§ **Work request**: Give the lines below again exactly, starting with the line that holds "and overlaps. -/" and going on through the line that holds "def MovCmd.tables (c".

/---

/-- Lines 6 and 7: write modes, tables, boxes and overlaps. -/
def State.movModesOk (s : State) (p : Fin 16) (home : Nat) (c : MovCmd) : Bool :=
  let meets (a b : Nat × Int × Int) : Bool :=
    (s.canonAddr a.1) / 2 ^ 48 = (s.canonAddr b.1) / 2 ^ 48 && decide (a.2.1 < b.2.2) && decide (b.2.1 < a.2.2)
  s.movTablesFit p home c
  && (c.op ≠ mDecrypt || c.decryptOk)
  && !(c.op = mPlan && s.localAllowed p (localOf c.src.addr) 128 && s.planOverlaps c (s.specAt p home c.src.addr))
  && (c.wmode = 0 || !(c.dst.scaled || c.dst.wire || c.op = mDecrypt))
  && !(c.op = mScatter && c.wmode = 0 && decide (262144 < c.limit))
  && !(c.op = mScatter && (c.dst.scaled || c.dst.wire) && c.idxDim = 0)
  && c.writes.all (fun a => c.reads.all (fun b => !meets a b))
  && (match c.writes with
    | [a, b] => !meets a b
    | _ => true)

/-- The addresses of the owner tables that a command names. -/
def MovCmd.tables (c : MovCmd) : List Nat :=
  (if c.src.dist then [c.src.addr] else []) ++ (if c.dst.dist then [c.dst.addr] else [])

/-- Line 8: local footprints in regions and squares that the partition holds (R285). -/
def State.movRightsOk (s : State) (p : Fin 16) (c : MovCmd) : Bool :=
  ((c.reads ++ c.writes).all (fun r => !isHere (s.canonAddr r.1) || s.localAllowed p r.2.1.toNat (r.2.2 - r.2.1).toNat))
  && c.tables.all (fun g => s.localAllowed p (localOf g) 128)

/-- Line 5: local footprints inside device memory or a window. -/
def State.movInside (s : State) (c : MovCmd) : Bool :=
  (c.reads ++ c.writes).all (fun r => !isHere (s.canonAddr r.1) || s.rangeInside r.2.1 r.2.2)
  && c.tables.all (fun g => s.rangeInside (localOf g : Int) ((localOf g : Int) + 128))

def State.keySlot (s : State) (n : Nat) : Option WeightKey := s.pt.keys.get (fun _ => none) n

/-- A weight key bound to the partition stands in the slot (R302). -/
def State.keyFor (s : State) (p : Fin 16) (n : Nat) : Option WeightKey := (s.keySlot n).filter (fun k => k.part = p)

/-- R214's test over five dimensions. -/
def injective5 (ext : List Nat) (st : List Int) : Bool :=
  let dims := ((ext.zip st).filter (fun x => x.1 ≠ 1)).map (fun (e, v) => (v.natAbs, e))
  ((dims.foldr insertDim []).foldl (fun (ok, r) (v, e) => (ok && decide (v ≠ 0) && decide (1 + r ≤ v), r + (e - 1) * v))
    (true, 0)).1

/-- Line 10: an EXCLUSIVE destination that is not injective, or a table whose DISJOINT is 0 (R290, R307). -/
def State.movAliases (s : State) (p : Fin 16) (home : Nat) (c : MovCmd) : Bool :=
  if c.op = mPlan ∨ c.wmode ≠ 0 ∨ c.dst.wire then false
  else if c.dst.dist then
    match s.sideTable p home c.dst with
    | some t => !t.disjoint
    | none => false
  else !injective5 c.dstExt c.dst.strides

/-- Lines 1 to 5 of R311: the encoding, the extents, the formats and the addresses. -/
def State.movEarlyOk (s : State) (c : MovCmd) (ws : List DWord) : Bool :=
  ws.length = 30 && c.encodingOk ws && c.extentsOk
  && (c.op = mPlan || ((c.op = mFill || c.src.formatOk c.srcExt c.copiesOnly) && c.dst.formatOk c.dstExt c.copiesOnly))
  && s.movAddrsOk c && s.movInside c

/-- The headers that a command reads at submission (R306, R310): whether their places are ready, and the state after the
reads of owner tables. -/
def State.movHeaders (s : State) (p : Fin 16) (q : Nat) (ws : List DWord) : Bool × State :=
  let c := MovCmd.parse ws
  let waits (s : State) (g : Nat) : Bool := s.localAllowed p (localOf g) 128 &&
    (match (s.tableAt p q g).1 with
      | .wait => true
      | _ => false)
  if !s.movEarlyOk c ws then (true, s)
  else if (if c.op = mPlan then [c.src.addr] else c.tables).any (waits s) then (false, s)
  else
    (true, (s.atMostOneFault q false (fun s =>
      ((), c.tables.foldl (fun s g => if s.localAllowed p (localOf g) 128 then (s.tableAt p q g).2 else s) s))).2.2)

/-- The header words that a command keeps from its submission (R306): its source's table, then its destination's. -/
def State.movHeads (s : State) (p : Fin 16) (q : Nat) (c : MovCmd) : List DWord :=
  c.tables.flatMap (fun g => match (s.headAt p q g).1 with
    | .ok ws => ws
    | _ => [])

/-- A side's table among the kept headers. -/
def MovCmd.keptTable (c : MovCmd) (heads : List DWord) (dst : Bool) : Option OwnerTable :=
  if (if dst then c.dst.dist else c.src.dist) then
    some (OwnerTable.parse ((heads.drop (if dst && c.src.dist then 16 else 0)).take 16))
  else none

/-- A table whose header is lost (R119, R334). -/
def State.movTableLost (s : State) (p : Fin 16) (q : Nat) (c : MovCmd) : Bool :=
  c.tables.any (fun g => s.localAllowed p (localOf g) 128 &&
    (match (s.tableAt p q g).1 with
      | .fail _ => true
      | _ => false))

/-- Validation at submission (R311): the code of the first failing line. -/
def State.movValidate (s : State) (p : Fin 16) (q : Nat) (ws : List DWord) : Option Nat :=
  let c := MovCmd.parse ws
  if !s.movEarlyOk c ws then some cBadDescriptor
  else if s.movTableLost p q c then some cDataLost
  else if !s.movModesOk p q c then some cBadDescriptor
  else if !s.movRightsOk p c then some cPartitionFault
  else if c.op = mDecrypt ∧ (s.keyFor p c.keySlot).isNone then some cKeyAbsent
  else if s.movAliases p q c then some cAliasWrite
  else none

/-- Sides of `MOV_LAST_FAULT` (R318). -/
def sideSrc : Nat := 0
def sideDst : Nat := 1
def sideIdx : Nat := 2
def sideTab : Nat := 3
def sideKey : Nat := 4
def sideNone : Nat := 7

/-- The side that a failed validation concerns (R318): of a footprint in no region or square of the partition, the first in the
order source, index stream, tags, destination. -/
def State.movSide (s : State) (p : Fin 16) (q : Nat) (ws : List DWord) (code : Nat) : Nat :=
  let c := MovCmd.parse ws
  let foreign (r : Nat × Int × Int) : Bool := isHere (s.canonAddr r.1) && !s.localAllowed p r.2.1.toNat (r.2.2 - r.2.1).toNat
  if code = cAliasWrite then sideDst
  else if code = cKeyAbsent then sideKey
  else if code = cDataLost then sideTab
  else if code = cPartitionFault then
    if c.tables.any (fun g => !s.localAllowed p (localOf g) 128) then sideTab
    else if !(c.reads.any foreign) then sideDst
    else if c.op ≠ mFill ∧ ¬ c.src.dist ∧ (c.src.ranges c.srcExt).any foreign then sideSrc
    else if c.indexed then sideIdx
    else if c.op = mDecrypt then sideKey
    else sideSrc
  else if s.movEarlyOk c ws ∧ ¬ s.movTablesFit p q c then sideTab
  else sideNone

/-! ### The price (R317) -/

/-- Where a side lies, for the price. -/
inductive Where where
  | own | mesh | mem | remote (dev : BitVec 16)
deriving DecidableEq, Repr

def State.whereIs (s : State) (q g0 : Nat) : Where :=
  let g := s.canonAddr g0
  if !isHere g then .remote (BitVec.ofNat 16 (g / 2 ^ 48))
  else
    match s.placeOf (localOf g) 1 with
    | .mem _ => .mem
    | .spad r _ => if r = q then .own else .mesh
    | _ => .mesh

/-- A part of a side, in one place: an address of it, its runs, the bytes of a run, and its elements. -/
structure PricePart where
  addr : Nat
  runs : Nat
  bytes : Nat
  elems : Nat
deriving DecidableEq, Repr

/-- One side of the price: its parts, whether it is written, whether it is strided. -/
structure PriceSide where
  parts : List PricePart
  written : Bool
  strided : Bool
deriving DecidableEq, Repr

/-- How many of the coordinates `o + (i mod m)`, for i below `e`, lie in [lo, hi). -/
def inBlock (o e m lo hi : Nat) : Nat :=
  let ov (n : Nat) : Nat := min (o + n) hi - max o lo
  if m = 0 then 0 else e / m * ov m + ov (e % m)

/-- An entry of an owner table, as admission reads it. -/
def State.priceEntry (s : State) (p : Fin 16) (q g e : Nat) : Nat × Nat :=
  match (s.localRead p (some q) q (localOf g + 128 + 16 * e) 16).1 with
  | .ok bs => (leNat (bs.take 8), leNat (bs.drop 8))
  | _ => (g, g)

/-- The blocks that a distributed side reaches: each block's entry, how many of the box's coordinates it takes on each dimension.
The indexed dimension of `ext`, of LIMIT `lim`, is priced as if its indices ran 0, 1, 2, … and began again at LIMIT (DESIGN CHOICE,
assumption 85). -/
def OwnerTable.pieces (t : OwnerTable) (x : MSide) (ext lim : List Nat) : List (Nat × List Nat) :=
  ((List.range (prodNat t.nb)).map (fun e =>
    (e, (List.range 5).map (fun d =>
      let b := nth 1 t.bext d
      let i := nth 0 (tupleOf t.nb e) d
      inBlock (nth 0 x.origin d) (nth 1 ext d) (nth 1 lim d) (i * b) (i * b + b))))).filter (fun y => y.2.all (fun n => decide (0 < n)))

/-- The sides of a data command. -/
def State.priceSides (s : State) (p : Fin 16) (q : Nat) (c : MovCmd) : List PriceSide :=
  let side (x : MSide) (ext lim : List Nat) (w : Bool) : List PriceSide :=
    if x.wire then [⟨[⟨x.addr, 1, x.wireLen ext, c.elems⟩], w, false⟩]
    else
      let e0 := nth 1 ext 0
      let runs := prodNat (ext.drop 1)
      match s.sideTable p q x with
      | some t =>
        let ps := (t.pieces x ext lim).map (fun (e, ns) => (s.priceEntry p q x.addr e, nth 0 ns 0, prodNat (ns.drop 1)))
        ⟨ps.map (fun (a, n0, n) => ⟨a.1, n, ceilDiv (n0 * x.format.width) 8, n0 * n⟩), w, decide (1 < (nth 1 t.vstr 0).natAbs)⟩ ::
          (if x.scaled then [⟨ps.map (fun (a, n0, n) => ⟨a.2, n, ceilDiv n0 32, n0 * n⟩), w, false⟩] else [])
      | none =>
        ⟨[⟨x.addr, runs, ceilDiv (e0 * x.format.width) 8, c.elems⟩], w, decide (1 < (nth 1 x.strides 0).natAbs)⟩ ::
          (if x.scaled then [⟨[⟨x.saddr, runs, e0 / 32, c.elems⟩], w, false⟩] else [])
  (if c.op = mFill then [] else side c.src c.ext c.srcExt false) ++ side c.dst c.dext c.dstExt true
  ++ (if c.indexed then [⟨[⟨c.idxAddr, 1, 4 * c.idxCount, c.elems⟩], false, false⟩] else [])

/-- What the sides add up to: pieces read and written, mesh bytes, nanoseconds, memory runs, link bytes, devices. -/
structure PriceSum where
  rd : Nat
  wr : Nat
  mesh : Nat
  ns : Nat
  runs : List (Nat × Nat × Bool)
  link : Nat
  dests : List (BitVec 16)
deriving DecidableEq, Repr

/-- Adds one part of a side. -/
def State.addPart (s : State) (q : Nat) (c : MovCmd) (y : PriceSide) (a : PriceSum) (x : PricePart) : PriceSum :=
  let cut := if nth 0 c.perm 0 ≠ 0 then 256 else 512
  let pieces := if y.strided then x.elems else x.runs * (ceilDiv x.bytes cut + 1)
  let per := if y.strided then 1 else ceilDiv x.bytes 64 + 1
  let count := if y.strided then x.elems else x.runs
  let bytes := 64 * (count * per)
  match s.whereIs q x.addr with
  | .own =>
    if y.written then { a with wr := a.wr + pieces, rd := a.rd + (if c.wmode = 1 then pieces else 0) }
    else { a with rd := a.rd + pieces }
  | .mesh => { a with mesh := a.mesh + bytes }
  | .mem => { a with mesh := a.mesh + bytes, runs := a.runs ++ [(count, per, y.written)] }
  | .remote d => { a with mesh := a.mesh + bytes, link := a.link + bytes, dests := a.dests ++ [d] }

\---
/---

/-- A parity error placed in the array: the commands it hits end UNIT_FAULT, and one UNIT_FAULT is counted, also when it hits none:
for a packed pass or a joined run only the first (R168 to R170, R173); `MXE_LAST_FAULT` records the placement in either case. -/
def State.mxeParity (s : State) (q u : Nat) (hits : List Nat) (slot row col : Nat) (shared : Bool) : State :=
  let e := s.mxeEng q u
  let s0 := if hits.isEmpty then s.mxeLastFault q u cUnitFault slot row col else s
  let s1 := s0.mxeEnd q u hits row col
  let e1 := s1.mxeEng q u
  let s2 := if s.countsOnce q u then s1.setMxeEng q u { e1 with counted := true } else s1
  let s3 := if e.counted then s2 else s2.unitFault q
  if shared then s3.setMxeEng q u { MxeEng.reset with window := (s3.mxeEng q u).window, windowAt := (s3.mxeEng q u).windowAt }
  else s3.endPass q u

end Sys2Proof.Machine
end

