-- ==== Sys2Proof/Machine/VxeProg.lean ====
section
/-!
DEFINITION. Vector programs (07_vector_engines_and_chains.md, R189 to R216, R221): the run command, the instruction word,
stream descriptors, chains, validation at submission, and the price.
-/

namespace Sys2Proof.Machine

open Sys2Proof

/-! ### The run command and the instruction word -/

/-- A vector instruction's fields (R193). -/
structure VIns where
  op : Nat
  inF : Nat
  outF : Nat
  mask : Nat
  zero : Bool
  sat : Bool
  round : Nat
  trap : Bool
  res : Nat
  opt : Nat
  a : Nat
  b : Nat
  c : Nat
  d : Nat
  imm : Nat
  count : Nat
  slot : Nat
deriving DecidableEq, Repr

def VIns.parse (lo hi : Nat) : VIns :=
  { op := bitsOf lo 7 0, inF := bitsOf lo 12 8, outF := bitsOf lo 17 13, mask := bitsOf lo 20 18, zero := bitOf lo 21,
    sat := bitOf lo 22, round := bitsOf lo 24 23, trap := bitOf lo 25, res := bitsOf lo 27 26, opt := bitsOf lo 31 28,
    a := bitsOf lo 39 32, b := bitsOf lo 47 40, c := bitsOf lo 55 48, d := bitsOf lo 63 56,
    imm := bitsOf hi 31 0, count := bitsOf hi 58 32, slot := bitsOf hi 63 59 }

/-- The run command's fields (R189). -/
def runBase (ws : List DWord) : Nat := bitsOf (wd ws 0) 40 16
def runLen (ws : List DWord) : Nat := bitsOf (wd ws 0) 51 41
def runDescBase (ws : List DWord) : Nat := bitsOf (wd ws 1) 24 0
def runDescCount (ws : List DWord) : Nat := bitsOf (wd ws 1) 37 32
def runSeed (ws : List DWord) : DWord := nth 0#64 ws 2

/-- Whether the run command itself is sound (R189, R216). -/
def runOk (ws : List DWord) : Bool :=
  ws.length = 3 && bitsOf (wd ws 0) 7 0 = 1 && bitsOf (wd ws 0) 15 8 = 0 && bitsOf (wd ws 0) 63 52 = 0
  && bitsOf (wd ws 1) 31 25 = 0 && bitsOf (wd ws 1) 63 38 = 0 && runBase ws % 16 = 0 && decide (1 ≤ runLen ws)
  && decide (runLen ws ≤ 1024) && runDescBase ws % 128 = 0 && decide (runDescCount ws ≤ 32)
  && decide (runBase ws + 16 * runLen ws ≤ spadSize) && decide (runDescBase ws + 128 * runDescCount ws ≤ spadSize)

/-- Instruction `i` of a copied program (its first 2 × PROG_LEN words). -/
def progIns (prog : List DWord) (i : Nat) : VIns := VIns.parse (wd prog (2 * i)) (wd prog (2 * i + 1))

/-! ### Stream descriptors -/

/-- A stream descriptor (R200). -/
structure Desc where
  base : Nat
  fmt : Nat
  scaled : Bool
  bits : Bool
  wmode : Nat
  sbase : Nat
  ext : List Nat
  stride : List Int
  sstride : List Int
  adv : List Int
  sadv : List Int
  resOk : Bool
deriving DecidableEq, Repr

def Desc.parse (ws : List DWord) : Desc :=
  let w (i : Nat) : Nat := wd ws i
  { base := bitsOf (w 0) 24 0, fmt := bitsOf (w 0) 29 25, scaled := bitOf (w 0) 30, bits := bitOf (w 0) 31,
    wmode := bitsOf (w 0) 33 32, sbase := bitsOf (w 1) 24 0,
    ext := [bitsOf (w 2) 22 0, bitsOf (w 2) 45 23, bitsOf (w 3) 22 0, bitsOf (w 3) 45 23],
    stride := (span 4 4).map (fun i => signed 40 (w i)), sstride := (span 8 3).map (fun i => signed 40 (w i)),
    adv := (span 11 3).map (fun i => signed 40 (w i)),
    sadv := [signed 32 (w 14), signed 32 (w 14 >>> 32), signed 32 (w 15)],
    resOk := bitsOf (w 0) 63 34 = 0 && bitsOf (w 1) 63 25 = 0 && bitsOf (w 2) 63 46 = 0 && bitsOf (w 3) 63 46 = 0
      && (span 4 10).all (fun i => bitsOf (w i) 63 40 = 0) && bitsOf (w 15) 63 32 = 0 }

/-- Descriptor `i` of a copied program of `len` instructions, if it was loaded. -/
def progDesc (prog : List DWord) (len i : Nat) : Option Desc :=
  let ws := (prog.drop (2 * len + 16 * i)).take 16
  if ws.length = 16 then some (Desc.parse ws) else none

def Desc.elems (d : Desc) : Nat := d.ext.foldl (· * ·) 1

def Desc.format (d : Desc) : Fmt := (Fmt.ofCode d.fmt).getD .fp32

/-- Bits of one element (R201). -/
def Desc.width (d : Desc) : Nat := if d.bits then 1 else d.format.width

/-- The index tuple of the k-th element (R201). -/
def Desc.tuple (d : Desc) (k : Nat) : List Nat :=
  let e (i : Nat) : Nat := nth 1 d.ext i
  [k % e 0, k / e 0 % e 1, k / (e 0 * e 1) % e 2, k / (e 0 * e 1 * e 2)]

\---

§ **Solution for this task**:
/-- Lines 6 and 7: write modes, tables, boxes and overlaps. -/
def State.movModesOk (s : State) (p : Fin 16) (home : Nat) (c : MovCmd) : Bool :=
  let meets (a b : Nat × Int × Int) : Bool :=
    (s.canonAddr a.1) / 2 ^ 48 = (s.canonAddr b.1) / 2 ^ 48 && decide (a.2.1 < b.2.2) && decide (b.2.1 < a.2.2)
  s.movTablesFit p home c
  && (c.op ≠ mDecrypt || c.decryptOk)
  && !(c.op = mPlan && s.localAllowed p (localOf c.src.addr) 128 && s.planOverlaps c (s.specAt p home c.src.addr))
  && (c.wmode = 0 || !(c.dst.scaled || c.dst.wire || c.op = mDecrypt))
  && !(c.op = mScatter && c.wmode = 0 && decide (262144 < c.limit))
  && !(c.op = mScatter && (c.dst.scaled || c.dst.wire) && c.idxDim = 0)
  && c.writes.all (fun a => c.reads.all (fun b => !meets a b))
  && (match c.writes with
    | [a, b] => !meets a b
    | _ => true)

/-- The addresses of the owner tables that a command names. -/
def MovCmd.tables (c : MovCmd) : List Nat :=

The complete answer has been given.